Black Mirror is at it again. Several years ago, Bandersnatch, a special spin-off episode of the anthology series, which tells dark, cautionary tales about the use of technology, turned heads for putting interactivity directly in a TV show. You were able to, by using simple either-or choices, choose which path the story took, to a degree. What was clever about it was how the function mirrored form, as the episode itself followed the creation of a game offering a similar kind of choice – or an illusion of choice, as the case turned out to be. There were many meta layers to it. And now an episode in the brand new series of Black Mirror, released on Netflix this week, is trying to do a similar thing.
Sort of.
The episode in question is Plaything, which stars Peter Capaldi as a scraggly suspect in a murder case, one which has links to an unusual video game made during the 1990s. The episode revolves around Capaldi’s character’s statement and life story, as we flash back to the 1990s, when he was working as a video game journalist for magazine PC Zone, just as Black Mirror creator and episode writer Charlie Brooker once did. His life takes a dramatic turn when he’s asked to preview his idol Colin Ritman’s new game.

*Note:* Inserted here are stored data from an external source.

-- ==== Sys2Proof/Tests/Slice0.lean ====
section
/-! SUPPORT. The model's own tests. Expected results are those of spec/95_test_vectors.md (the vector's
name is in the test's docstring) or read off the encoding tables of spec/30_encoding.md; then one
witness for every obligation that has hypotheses. -/

namespace Sys2Proof.Tests
open Sys2Proof Sys2Proof.Machine

/-! ### Well-formedness: each list of forms refuses a form it does not have -/

theorem test_illFormed_aluFormats : Instr.wf (.lda .imp) = false ∧ Instr.wf (.adc (.zpy 0x10)) = false := by decide
theorem test_illFormed_sta : Instr.wf (.sta (.imm 0x01)) = false := by decide
theorem test_illFormed_ldx : Instr.wf (.ldx (.zpx 0x10)) = false := by decide
theorem test_illFormed_ldy : Instr.wf (.ldy (.zpy 0x10)) = false := by decide
theorem test_illFormed_stx : Instr.wf (.stx (.zpx 0x10)) = false ∧ Instr.wf (.stx (.aby 0x1234)) = false := by decide
theorem test_illFormed_sty : Instr.wf (.sty (.zpy 0x10)) = false := by decide
theorem test_illFormed_bit : Instr.wf (.bit (.imm 0x10)) = false := by decide
theorem test_illFormed_cpx : Instr.wf (.cpx (.zpx 0x10)) = false ∧ Instr.wf (.cpy (.abx 0x1234)) = false := by decide
theorem test_illFormed_inc : Instr.wf (.inc .imp) = false ∧ Instr.wf (.dec (.aby 0x1234)) = false := by decide
theorem test_illFormed_shiftFormats : Instr.wf (.asl (.imm 0x01)) = false ∧ Instr.wf (.ror (.izy 0x10)) = false := by decide
theorem test_illFormed_jmp : Instr.wf (.jmp (.zp0 0x10)) = false := by decide
theorem test_illFormed_trap : Instr.wf (.trap 0xA9) = false ∧ Instr.wf (.trap 0xEB) = false := by decide

/-- The forms an instruction has one of are well formed whatever the operand. -/
theorem test_wellFormed : Instr.wf (.lda (.izy 0xFF)) = true ∧ Instr.wf (.stx (.zpy 0x00)) = true ∧
    Instr.wf (.jmp (.ind 0x30FF)) = true ∧ Instr.wf (.trap 0x02) = true ∧ Instr.wf .brk = true := by decide

/-! ### Decoding: every constructor's word, written out from 30_encoding.md R84 (0xEB: R86) -/

theorem test_decode_loads_stores :
    decode [0xA9, 0x80] = .ok (.lda (.imm 0x80), []) ∧
    decode [0xB6, 0xF0] = .ok (.ldx (.zpy 0xF0), []) ∧
    decode [0xBC, 0x00, 0x12] = .ok (.ldy (.abx 0x1200), []) ∧
    decode [0x91, 0x20] = .ok (.sta (.izy 0x20), []) ∧
    decode [0x81, 0x10] = .ok (.sta (.izx 0x10), []) ∧
    decode [0x96, 0x10] = .ok (.stx (.zpy 0x10), []) ∧
    decode [0x8C, 0x34, 0x12] = .ok (.sty (.abs 0x1234), []) := by decide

If the Ritman name sounds familiar that’s because it is. Ritman was in Bandersnatch, where he was also idolised by the main character, and he’s played by the same actor again, Will Poulter (who was excellent in the prescription drug-focused series Dopesick, in case you haven’t seen it). There’s so much about the set-up of Plaything that’s similar: Tuckersoft is once again the fictional game developer at the heart of the story, only this time it’s depicted in the early 90s rather than the 80s, and hallucinogenic drugs play a catalytic role in the plot again. The major difference is the game around which everything revolves.